-- ==== Sys2Proof/Machine/Link.lean ====
section
/-! DEFINITION. Thaov ports (chapter 21): striping, replay, wavelengths, port states, flits that arrive, operations between wafers,
stamps, the host's link commands, LKSTAT, LKPARK, LKWAKE, LKSTAMP. -/

namespace Sys2Proof.Machine

/-- Units of wafer.time in a microsecond. -/
def usec : Nat := 10000

/-! ### State codes (Table 21-8) -/

def PortSt.code : PortSt → Nat
  | .dark => 0 | .training => 1 | .active => 2 | .degraded => 3 | .failed => 4
def WaveSt.code : WaveSt → Nat
  | .dark => 0 | .active => 1 | .litIdle => 2 | .parked => 3 | .waking => 4 | .failed => 5

/-- Wavelengths in a mask. -/
def maskCount (m : BitVec 8) : Nat := popCount 8 m.toNat

/-- LKSTS (Table 21-7). -/
def Port.lksts (p : Port) : BitVec 32 :=
  BitVec.ofNat 32 (p.st.code * 2 ^ 28 + maskCount (p.maskOf [.active]) * 2 ^ 24
    + (List.finRange 8).foldl (fun n w => n + (p.waves[w]).st.code * 2 ^ (3 * w.val)) 0)

/-! ### Wavelengths and stripe sets (R476, R481, R482) -/

/-- The wavelengths of a mask changed by f. -/
def Port.modWaves (p : Port) (m : BitVec 8) (f : Wave → Wave) : Port :=
  { p with waves := Vector.ofFn (fun w : Fin 8 => if m.toNat.testBit w.val then f (p.waves[w]) else p.waves[w]) }

/-- A RESTRIPE that names the set the sender wants; one that names no wavelength is never sent (R476). -/
def Port.restripe (p : Port) (t : Clock) : Port := if p.goal = 0 then p else p.send [flitOf 3 p.goal.toNat] t

/-- Wavelengths whose RESTRIPE exchange that adds them is complete. -/
def Wave.join (w : Wave) : Wave := { w with st := .active, addSent := false, addSeen := false, parkSeen := false, waking := none }

/-- LIT_IDLE wavelengths join the sender's stripe set: a RESTRIPE that adds them goes out. While no wavelength is ACTIVE none can carry it,
and each end takes its own up at once. -/
def Port.add (p : Port) (m : BitVec 8) (t : Clock) : Port :=
  if m = 0 then p
  else
    let alone := p.maskOf [.active] = 0
    let p := { p with goal := p.goal ||| m }
    let p := if alone then { (p.modWaves m Wave.join) with txMask := p.goal }
      else p.modWaves m (fun w => if w.addSeen then w.join else { w with addSent := true })
    p.restripe t

/-- A wake request applied at this end (R482): PARKED wavelengths wake, and FAILED ones where the host asks; LIT_IDLE ones join again. -/
def Port.wake (p : Port) (m : BitVec 8) (failedToo : Bool) (t : Clock) : Port :=
  let sleep := m &&& p.maskOf (if failedToo then [.parked, .failed] else [.parked])
  let idle := m &&& p.maskOf [.litIdle]
  let idle := BitVec.ofNat 8 ((List.finRange 8).foldl (fun n w =>
    if idle.toNat.testBit w.val ∧ !(p.waves[w]).addSent then n + 2 ^ w.val else n) 0)
  let p := p.modWaves sleep (fun w => { w with st := .waking, since := t.time, addSent := false, addSeen := false })
  let p := if p.st = .degraded ∧ p.maskOf [.failed] = 0 then { p with st := .active } else p
  p.add idle t

/-- The lowest wavelength of a mask. -/
def lowestWave (m : BitVec 8) : BitVec 8 := m &&& (0 - m)

/-- A park request applied at this end (R482): it acts on ACTIVE wavelengths and leaves one. -/
def Port.park (p : Port) (m : BitVec 8) (t : Clock) : Port :=
  let act := p.maskOf [.active]
  let s := m &&& act
  let s := if s = act then s &&& ~~~ (lowestWave act) else s
  if s = 0 then p
  else
    let p := { p with goal := p.goal &&& ~~~ s }
    (p.modWaves s (fun w => { w with st := .litIdle, addSent := false, addSeen := false })).restripe t

/-! ### What a port tells its watchers (R496) -/

/-- A deferred trap for every tag that watches a port. -/
def State.tellWatchers (s : State) (p : PortId) (code : BitVec 8) : State :=
  let home := s.tile.at'
  (s.tiles.foldl (fun s t => (List.finRange 8).foldl (fun s k =>
    if (t.ctx k).dbg.port = some p then (s.focus t.at').defer k code else s) s) s).focus home

/-! ### A port out of service (R486) -/

/-- Whether a VALID route names a port. -/
def routeNames (e : BitVec 16) (p : PortId) : Bool :=
  e.toNat.testBit 15 && (fieldNat e 5 0 == p.val || (e.toNat.testBit 14 && fieldNat e 13 8 == p.val))

/-- A port enters FAILED or DARK with a reason (R483, R486): wavelengths go dark, its buffers and its hold store are purged, the sources of
purged operations get reason 3, channels that it reached lose their peers, gangs that it cut off are abandoned. -/
def State.downPort (s0 : State) (p : PortId) (st : PortSt) (why : BitVec 8) : State :=
  let home := s0.tile.at'
  let x := s0.port p
  let lost := (x.replay.filterMap (·.op) ++ x.sendq.filterMap (·.op)).eraseDups
  let heldHere (m : Msg) : Bool := m.held && (m.body.foreignOp.any (fun o => o.2 == p))
  let purged := !x.replay.isEmpty || !x.sendq.isEmpty || s0.wafer.net.any heldHere
  let reached := (s0.wafer.links.routes.map (·.1)).filter (fun w => s0.wafer.portTo w == some p)
  let s := s0.modPort p (fun x =>
    { x with
      st := st, since := s0.wafer.time, replay := [], sendq := [], rxCount := 0, rxData := 0, nakAt := none, stampDone := false,
      paused := false, pausedPeer := false, goal := 0, txMask := 0, rxMask := 0,
      regs := { x.regs with why := why, purged := x.regs.purged || purged },
      waves := x.waves.map (fun w => { w with
        st := if w.st = .failed then WaveSt.failed else WaveSt.dark, addSent := false, addSeen := false, parkSeen := false, waking := none }),
      outbound := x.outbound.filter (fun b => !lost.contains b.serial) })
  let s := s.modWafer (fun w => { w with net := w.net.filter (fun m => !heldHere m) })
  let s := (x.outbound.filter (fun b => lost.contains b.serial)).foldl (fun s b =>
    match (s.tileAt b.src).net? b.serial with | some o => s.failOp b.src b.src o 3 | none => s) s
  let s := s.tiles.foldl (fun s t =>
    let es := t.stores.chans.filter (fun e => s.farEnd e && reached.contains e.peerWafer && e.st != .lost)
    if es.isEmpty then s else (s.focus t.at').losePeers es) s
  let cut := s.wafer.links.routes.any (fun r => routeNames r.2 p && (s.wafer.portTo r.1).isNone)
  let gangs := (s.wafer.kernels.map (fun k => recGang k.record)).eraseDups.filter (· != 0)
  let s := if cut then gangs.foldl State.abandonSoon s else s
  (s.focus home).tellWatchers p 0x88

/-- A wavelength fails (R481, R483, R492): the stripe goes on without it; too few left fail the port. -/
def State.failWave (s : State) (p : PortId) (w : Fin 8) : State :=
  let x := s.port p
  let m : BitVec 8 := BitVec.ofNat 8 (2 ^ w.val)
  let st := (x.waves[w]).st
  if st ≠ .active ∧ st ≠ .litIdle ∧ st ≠ .waking then s
  else
    let s := s.modPort p (fun x => x.modWaves m (fun w =>
      { w with st := .failed, addSent := false, addSeen := false, parkSeen := false, waking := none }))
    if !x.carries then s
    else if 8 - maskCount ((s.port p).maskOf [.failed]) < x.regs.minw.toNat then s.downPort p .failed 1
    else
      let t := s.clock
      let s := s.modPort p (fun x =>
        let x := { x with st := .degraded }
        let x := if x.goal &&& m = 0 then x else ({ x with goal := x.goal &&& ~~~ m }).restripe t
        if x.maskOf [.active] = 0 then
          let sleep := x.maskOf [.parked, .litIdle]
          if sleep = 0 then x else (x.send [flitOf 5 sleep.toNat] t).wake sleep false t
        else x)
      s.tellWatchers p 0x89

/-! ### Requests (R482, R484) -/

/-- A wake request made at this end: a WAKE flit to the peer, and the request applied. -/
def State.wakePort (s : State) (p : PortId) (m : BitVec 8) (failedToo : Bool) : State :=
  if m = 0 then s else s.modPort p (fun x => (x.send [flitOf 5 m.toNat] s.clock).wake m failedToo s.clock)

/-- A park request made at this end. -/
def State.parkPort (s : State) (p : PortId) (m : BitVec 8) : State :=
  if m = 0 then s else s.modPort p (fun x => (x.send [flitOf 4 m.toNat] s.clock).park m s.clock)

/-! ### Replay (R478, R480) -/

/-- The sender sends its buffer again from an RSEQ on; nothing while the peer has paused it. -/
def Port.resend (p : Port) (from' : BitVec 16) (t : Clock) : Port :=
  let again := p.replay.filter (fun r => decide ((r.rseq - from').toNat < 32768))
  match again with
  | [] => p
  | r0 :: _ =>
    if p.paused ∨ !p.lit then p
    else
      let p := again.foldl (fun (p : Port) r => p.emit r.flit r.rseq) { p with txMask := r0.set }
      { p with replay := p.replay.map (fun r =>
                 if (r.rseq - from').toNat < 32768 then { r with sent := r.sent + 1, last := t.time } else r),
               regs := { p.regs with rpl := BitVec.ofNat 32 (min (p.regs.rpl.toNat + again.length) 0xFFFFFFFF) } }

/-- Whether a flit of the port has been sent 17 times, or held longer than LKRPLTO (R480). -/
def Port.expired (p : Port) (t : Clock) : Bool :=
  p.carries && !p.paused && p.replay.any (fun r => decide (17 ≤ r.sent) || decide (p.regs.rplto.toNat < t.now - r.since))

/-- A port that has sent a flit 17 times fails. -/
def State.resendPort (s : State) (p : PortId) (from' : BitVec 16) : State :=
  let s := s.modPort p (fun x => x.resend from' s.clock)
  if (s.port p).expired s.clock then s.downPort p .failed 3 else s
+ + + + + + +
• About this task
Give an exact copy of the lines above, from the top of the records to the line that contains "def PortSt.code : PortSt → Nat", taking in both ends.

• Output of the exercise
-- ==== Sys2Proof/Machine/Link.lean ====
section
/-! DEFINITION. Thaov ports (chapter 21): striping, replay, wavelengths, port states, flits that arrive, operations between wafers,
stamps, the host's link commands, LKSTAT, LKPARK, LKWAKE, LKSTAMP. -/

namespace Sys2Proof.Machine

/-- Units of wafer.time in a microsecond. -/
def usec : Nat := 10000

/-! ### State codes (Table 21-8) -/

def PortSt.code : PortSt → Nat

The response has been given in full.